Sentiment analysis can be used to understand the feeling or emotion tied to the text. The sentiment attribute in TextBlob will return two values:
1. The **polarity score** (a float between -1.0 and 1.0). -1 is negative, 1 is positive.
2. The **subjectivity** (a float between 0.0 and 1.0). 0 is very objective, while 1 is very subjective.

In [66]:
neg_blob = TextBlob("I am so tired. Today was a long, hard day.")
neg_blob.sentiment


In [67]:
pos_blob = TextBlob("Today was a great day.
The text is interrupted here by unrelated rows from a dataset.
theorem State.copySuccessors_keeps {s0 s : State} (h : Keeps s0 s) : Keeps s0 (State.copySuccessors s) := by
  unfold State.copySuccessors
  refine Keeps.ite (State.setRed_keeps h) ?_
  split
  · exact State.setRed_keeps h
  · refine Keeps.foldl _ (State.setRed_keeps (State.setRed_keeps h)) fun s _ h => ?_
    exact Keeps.foldl _ h fun s _ h => State.sendSeqFor_keeps h

theorem State.dropMirrors_keeps {s0 s : State} (h : Keeps s0 s) :
    Keeps s0 (State.dropMirrors s) := by
  unfold State.dropMirrors
  extract_lets n1 n2
  exact State.setRed_keeps (by assumption)

theorem State.setItem_keeps {s0 s : State} {x2} (h : Keeps s0 s) :
    Keeps s0 (State.setItem s x2) := by
  unfold State.setItem
  extract_lets n1
  exact State.setRed_keeps (by assumption)

theorem State.reviewRebuild_keeps {s0 s : State} {x2} (h : Keeps s0 s) :
    Keeps s0 (State.reviewRebuild s x2) := by
  unfold State.reviewRebuild
  extract_lets n1 s2 s3
  have hs2 : Keeps s0 s2 := by
    unfold s2
    exact State.setRed_keeps (by assumption)
  clear_value s2
  have hs3 : Keeps s0 s3 := by
    unfold s3
    refine Keeps.ite ?_ ?_
    · exact State.raise_keeps (by assumption)
    · assumption
  clear_value s3
  split
  · assumption
  · split
    · assumption
    · extract_lets n4 n5 n6 n7
      refine Keeps.ite ?_ ?_
      · refine State.putRecord_keeps ?_
        refine State.setStripe_keeps ?_
        exact State.setItem_keeps (by assumption)
      · assumption

theorem State.queueRebuild_keeps {s0 s : State} {x2} (h : Keeps s0 s) :
    Keeps s0 (State.queueRebuild s x2) := by
  unfold State.queueRebuild
  extract_lets n1 n2 n3 s4
  have hs4 : Keeps s0 s4 := by
    unfold s4
    exact State.setRed_keeps (by assumption)
  clear_value s4
  refine Keeps.ite ?_ ?_
  · exact State.raise_keeps (by assumption)
  · assumption

theorem State.listRow_keeps {s0 s : State} {x2} (h : Keeps s0 s) :
    Keeps s0 (State.listRow s x2) := by
  unfold State.listRow
  extract_lets n1
  refine Keeps.ite ?_ ?_
  · exact State.queueRebuild_keeps (by assumption)
  · exact State.sendSeq_keeps (by assumption)

theorem State.recoverCopies_keeps {s0 s : State} {x2 x3} (h : Keeps s0 s) :
    Keeps s0 (State.recoverCopies s x2 x3) := by
  unfold State.recoverCopies
  extract_lets n1
  refine Keeps.foldl _ ?_ (fun s _ h => ?_)
  · assumption
  · refine Keeps.foldl _ ?_ (fun s _ h => ?_)
    · assumption
    · exact State.copyLost_keeps (by assumption)

theorem State.resume_keeps {s0 s : State} {x2} (h : Keeps s0 s) :
    Keeps s0 (State.resume s x2) := by
  unfold State.resume
  extract_lets s1 n2 n3 n4
  have hs1 : Keeps s0 s1 := by
    unfold s1
    exact State.abortStripe_keeps (by assumption)
  clear_value s1
  refine Keeps.ite ?_ ?_
  · assumption
  · refine Keeps.ite ?_ ?_
    · exact State.releaseLanded_keeps (by assumption)
    · refine Keeps.ite ?_ ?_
      · assumption
      · refine Keeps.ite ?_ ?_
        · assumption
        · exact State.openStripe_keeps (by assumption)

theorem State.endTake_keeps {s0 s : State} {x2} (h : Keeps s0 s) :
    Keeps s0 (State.endTake s x2) := by
  unfold State.endTake
  extract_lets n1 n2 s3 s4 s5 n6
  have hs3 : Keeps s0 s3 := by
    unfold s3
    exact State.setRed_keeps (by assumption)
  clear_value s3
  have hs4 : Keeps s0 s4 := by
    unfold s4
    refine State.raise_keeps ?_
    exact State.wr_keeps (by assumption)
  clear_value s4
  have hs5 : Keeps s0 s5 := by
    unfold s5
    refine Keeps.foldl _ ?_ (fun s _ h => ?_)
    · assumption
    · exact State.resume_keeps (by assumption)
  clear_value s5
  exact State.setRed_keeps (by assumption)

theorem State.askTake_keeps {s0 s : State} {x2} (h : Keeps s0 s) :
    Keeps s0 (State.askTake s x2) := by
  unfold State.askTake
  split
  · assumption
  · extract_lets n1 n2 n3 n4 s5
    have hs5 : Keeps s0 s5 := by
      unfold s5
      exact State.setRed_keeps (by assumption)
    clear_value s5
    refine Keeps.ite ?_ ?_
    · exact State.endTake_keeps (by assumption)
    · refine Keeps.foldl _ ?_ (fun s _ h => ?_)
      · assumption
      · exact State.sendSeq_keeps (by assumption)

theorem State.redAdopt_keeps {s0 s : State} {x2 x3} (h : Keeps s0 s) :
    Keeps s0 (State.redAdopt s x2 x3) := by
  unfold State.redAdopt
  extract_lets n1 n2 n3 n4
  split
  extract_lets s5 n6 s7 s8 s9 s10 s11 s12 s13 s14 s15 n16 n17 n18 s19 s20 n21 s22 s23
  have hs5 : Keeps s0 s5 := by
    unfold s5
    refine State.moveHomes_keeps ?_
    refine Keeps.of_eq ?_ (by assumption)
    exact State.adoptRows_keeps (by assumption)
  clear_value s5
  have hs7 : Keeps s0 s7 := by
    unfold s7
    refine Keeps.ite ?_ ?_
    · refine State.setRed_keeps ?_
      exact State.applyReloc_keeps (by assumption)
    · assumption
  clear_value s7
  have hs8 : Keeps s0 s8 := by
    unfold s8
    refine Keeps.ite ?_ ?_
    · exact State.raise_keeps (by assumption)
    · assumption
  clear_value s8
  have hs9 : Keeps s0 s9 := by
    unfold s9
    refine Keeps.ite ?_ ?_
    · exact State.planReshape_keeps (by assumption)
    · assumption
  clear_value s9
  have hs10 : Keeps s0 s10 := by
    unfold s10
    refine Keeps.ite ?_ ?_
    · exact State.raise_keeps (by assumption)
    · assumption
  clear_value s10
  have hs11 : Keeps s0 s11 := by
    unfold s11
    exact State.moveSlots_keeps (by assumption)
  clear_value s11
  have hs12 : Keeps s0 s12 := by
    unfold s12
    exact State.copySuccessors_keeps (by assumption)
  clear_value s12
  have hs13 : Keeps s0 s13 := by
    unfold s13
    exact State.dropMirrors_keeps (by assumption)
  clear_value s13
  have hs14 : Keeps s0 s14 := by
    unfold s14
    exact State.reviewRebuild_keeps (by assumption)
  clear_value s14
  have hs15 : Keeps s0 s15 := by
    unfold s15
    refine Keeps.foldl _ ?_ (fun s _ h => ?_)
    · assumption
    · exact State.listRow_keeps (by assumption)
  clear_value s15
  have hs19 : Keeps s0 s19 := by
    unfold s19
    exact State.setRed_keeps (by assumption)
  clear_value s19
  have hs20 : Keeps s0 s20 := by
    unfold s20
    refine Keeps.ite ?_ ?_
    · refine Keeps.foldl _ ?_ (fun s _ h => ?_)
      · assumption
      · exact State.listRow_keeps (by assumption)
    · assumption
  clear_value s20
  have hs22 : Keeps s0 s22 := by
    unfold s22
    refine Keeps.foldl _ ?_ (fun s _ h => ?_)
    · assumption
    · refine Keeps.foldl _ ?_ (fun s _ h => ?_)
      · assumption
      · exact State.sendSeq_keeps (by assumption)
  clear_value s22
  have hs23 : Keeps s0 s23 := by
    unfold s23
    refine Keeps.ite ?_ ?_
    · exact State.recoverCopies_keeps (by assumption)
    · assumption
  clear_value s23
  refine Keeps.ite ?_ ?_
  · refine Keeps.foldl _ ?_ (fun s _ h => ?_)
    · assumption
    · exact State.askTake_keeps (by assumption)
  · assumption

theorem State.rebuildStarted_keeps {s0 s : State} {x2} (h : Keeps s0 s) :
    Keeps s0 (State.rebuildStarted s x2) := by
  unfold State.rebuildStarted
  exact State.raise_keeps (by assumption)

theorem State.answerList_keeps {s0 s : State} {x2 x3} (h : Keeps s0 s) :
    Keeps s0 (State.answerList s x2 x3) := by
  unfold State.answerList
  extract_lets n1 n2 n3
  refine Keeps.foldl _ ?_ (fun s _ h => ?_)
  · assumption
  · extract_lets n4
    exact State.sendSeq_keeps (by assumption)

theorem State.answerTake_keeps {s0 s : State} {x2 x3} (h : Keeps s0 s) :
    Keeps s0 (State.answerTake s x2 x3) := by
  unfold State.answerTake
  extract_lets n1 n2 n3
  refine Keeps.foldl _ ?_ (fun s _ h => ?_)
  · assumption
  · extract_lets n4
    exact State.sendSeq_keeps (by assumption)

theorem State.takeRecords_keeps {s0 s : State} {x2 x3 x4 x5} (h : Keeps s0 s) :
    Keeps s0 (State.takeRecords s x2 x3 x4 x5) := by
  unfold State.takeRecords
  split
  · assumption
  · extract_lets n1 n2 s3
    have hs3 : Keeps s0 s3 := by
      unfold s3
      exact State.setRed_keeps (by assumption)
    clear_value s3
    refine Keeps.ite ?_ ?_
    · exact State.endTake_keeps (by assumption)
    · assumption

theorem State.mergeIndex_keeps {s0 s : State} {x2} (h : Keeps s0 s) :
    Keeps s0 (State.mergeIndex s x2) := by
  unfold State.mergeIndex
  extract_lets n1 n2 n3
  split
  · exact State.takeDirectory_keeps (by assumption)
  · exact State.takeDirectory_keeps (by assumption)

theorem State.checkIndex_keeps {s0 s : State} {x2 x3 x4} (h : Keeps s0 s) :
    Keeps s0 (State.checkIndex s x2 x3 x4) := by
  unfold State.checkIndex
  split
  · assumption
  · extract_lets n1 n2 s3 n4
    have hs3 : Keeps s0 s3 := by
      unfold s3
      exact State.setRed_keeps (by assumption)
    clear_value s3
    refine Keeps.ite ?_ ?_
    · exact State.setRed_keeps (by assumption)
    · exact State.dropStrips_keeps (by assumption)

theorem State.dropStale_keeps {s0 s : State} {x2} (h : Keeps s0 s) :
    Keeps s0 (State.dropStale s x2) := by
  unfold State.dropStale
  refine Keeps.ite ?_ ?_
  · assumption
  · exact State.dropStrips_keeps (by assumption)

theorem State.takeList_keeps {s0 s : State} {x2 x3 x4} (h : Keeps s0 s) :
    Keeps s0 (State.takeList s x2 x3 x4) := by
  unfold State.takeList
  extract_lets n1 n2 n3 s4 n5
  have hs4 : Keeps s0 s4 := by
    unfold s4
    refine Keeps.foldl _ ?_ (fun s _ h => ?_)
    · assumption
    · extract_lets n6 n7
      exact State.mergeIndex_keeps (by assumption)
  clear_value s4
  refine State.queueRebuild_keeps ?_
  refine State.checkIndex_keeps ?_
  refine Keeps.foldl _ ?_ (fun s _ h => ?_)
  · assumption
  · exact State.dropStale_keeps (by assumption)

theorem State.readSources_keeps {s0 s : State} {x2 x3} (h : Keeps s0 s) :
    Keeps s0 (State.readSources s x2 x3) := by
  unfold State.readSources
  extract_lets n1
  refine Keeps.foldl _ ?_ (fun s _ h => ?_)
  · assumption
  · extract_lets n2
    split
    · assumption
    · refine Keeps.ite ?_ ?_
      · split
        · exact State.setItem_keeps (by assumption)
        · exact State.setItem_keeps (by assumption)
      · refine State.sendSeq_keeps ?_
        exact State.setItem_keeps (by assumption)

theorem State.bytesLost_keeps {s0 s : State} {x2 x3 x4} (h : Keeps s0 s) :
    Keeps s0 (State.bytesLost s x2 x3 x4) := by
  unfold State.bytesLost
  extract_lets s1 n2
  have hs1 : Keeps s0 s1 := by
    unfold s1
    refine State.raise_keeps ?_
    refine State.inc_keeps ?_
    exact State.wr_keeps (by assumption)
  clear_value s1
  exact State.loseUnits_keeps (by assumption)

theorem State.rebuildProgress_keeps {s0 s : State} (h : Keeps s0 s) :
    Keeps s0 (State.rebuildProgress s) := by
  unfold State.rebuildProgress
  extract_lets n1 n2 n3
  refine Keeps.ite ?_ ?_
  · refine State.raise_keeps ?_
    exact State.setRed_keeps (by assumption)
  · assumption

theorem State.rebuildTarget_keeps {s0 s : State} {x2} (h : Keeps s0 s) :
    Keeps s0 (State.rebuildTarget s x2) := by
  unfold State.rebuildTarget
  extract_lets n1 n2 n3
  split
  extract_lets n4 s5 n6 s7 n8 s9 s10
  have hs5 : Keeps s0 s5 := by
    unfold s5
    refine Keeps.ite ?_ ?_
    · exact State.bytesLost_keeps (by assumption)
    · assumption
  clear_value s5
  have hs7 : Keeps s0 s7 := by
    unfold s7
    refine Keeps.foldl _ ?_ (fun s _ h => ?_)
    · assumption
    · refine Keeps.foldl _ ?_ (fun s _ h => ?_)
      · assumption
      · split
        extract_lets n11 n12
        refine Keeps.ite ?_ ?_
        · assumption
        · refine Keeps.foldl _ ?_ (fun s _ h => ?_)
          · assumption
          · extract_lets n13
            exact State.sendSeq_keeps (by assumption)
  clear_value s7
  have hs9 : Keeps s0 s9 := by
    unfold s9
    exact State.setRed_keeps (by assumption)
  clear_value s9
  have hs10 : Keeps s0 s10 := by
    unfold s10
    exact State.rebuildProgress_keeps (by assumption)
  clear_value s10
  refine Keeps.ite ?_ ?_
  · exact State.readSources_keeps (by assumption)
  · exact State.takeStrip_keeps (by assumption)

theorem State.stepRebuild_keeps {s0 s : State} (h : Keeps s0 s) :
    Keeps s0 (State.stepRebuild s) := by
  unfold State.stepRebuild
  split
  · assumption
  · split
    · assumption
    · extract_lets n1
      refine Keeps.ite ?_ ?_
      · assumption
      · refine Keeps.ite ?_ ?_
        · refine State.readSources_keeps ?_
          exact State.setStripe_keeps (by assumption)
        · refine Keeps.ite ?_ ?_
          · exact State.rebuildTarget_keeps (by assumption)
          · assumption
I am so happy.")
pos_blob.sentiment


In [68]:
obj_blob = TextBlob("The cat is gray.")
obj_blob.sentiment


In [69]:
subj_blob = TextBlob("The cat is so cute and sweet.")
print(subj_blob.sentiment)
print(subj_blob.sentiment.subjectivity) # Only get the subjectivity


Sentiment analysis of multiple sentences

In [70]:
my_poem = TextBlob('''
  Python is a great language to learn.
  You can easily do NLP; it's fab.
  It might take some getting used to.
  But it's definitely more gooder than Matlab.
''')


In [71]:
my_poem

In [72]:
my_poem.sentiment


In [73]:
my_poem.sentences


In [74]:
for sentence in my_poem.sentences:
  print(sentence.sentiment)


### Your Turn
Create three TextBlobs with the following sentiments:
1. Negative, subjective
2. Positive, objective
3. Neutral


In [75]:
# Solution 1
text_ns = "It's a cruddy day."
neg_sub = TextBlob(text_ns)
neg_sub.sentiment


In [76]:
# Solution 1
text_ns = "Hitler was a terrible man."
neg_sub = TextBlob(text_ns)
neg_sub.sentiment


In [77]:
# Solution 2
text_po = "Bill is a nice guy. He won the race."
pos_obj = TextBlob(text_po)
pos_obj.sentiment
# no luck


In [78]:
# Solution 2
text_po = "My best friend had a baby boy."
pos_obj = TextBlob(text_po)
pos_obj.sentiment
# no luck


In [79]:
# Solution 3
text_n = "One plus one is two."
neut = TextBlob(text_n)
neut.sentiment


## Tokenization
Tokenization is the process of splitting long strings of text into small pieces (tokens).

In [80]:
my_poem.sentences


In [81]:
my_poem.sentences[0].words


In [82]:
my_poem.words


In [83]:
sorted(my_poem.word_counts.items(), key = lambda x: x[1], reverse=True)

## Singular & Plural

In [84]:
my_sent = TextBlob("The octopi went swimming in the dark ocean waters.")


In [85]:
my_sent.words

In [86]:
# Singularize
my_sent.words[-1].singularize()


In [87]:
my_sent.words[1].singularize()


In [88]:
# Pluralize
my_sent.words[-2].pluralize()


In [89]:
foo = my_sent.words[-2]
foo == foo.singularize()

In [90]:
TextBlob("corpus").words.singularize(), TextBlob("corpus").words.pluralize()

In [91]:
my_sent.words[2:5]

In [92]:
import numpy as np

np.array(my_sent.words)

## Stemming & Lemmatization

Stemming is the process of deleting prefixes and suffixes from a word, leaving on the word “stem”. Lemmatization is similar to stemming, but lemmatization is able to capture the underlying meaning of the word.

In [93]:
my_sent


In [94]:
# Find the index of 'swimming'
my_sent.words.index('swimming')


In [95]:
# Stemming
print(my_sent.words[3].stem())
print(my_sent.words[1].stem())


In [96]:
# Lemmatization
print(my_sent.words[3].lemmatize())
print(my_sent.words[1].lemmatize())


In [97]:
care = TextBlob("caring")

(
  care.words.stem(),
  care.words.lemmatize()
)


## WordNet

In [98]:
my_sent

In [99]:
{ my_sent.words[-2] : my_sent.words[-2].definitions }


In [100]:
{"swimming", "tennis"} - set(my_sent.words)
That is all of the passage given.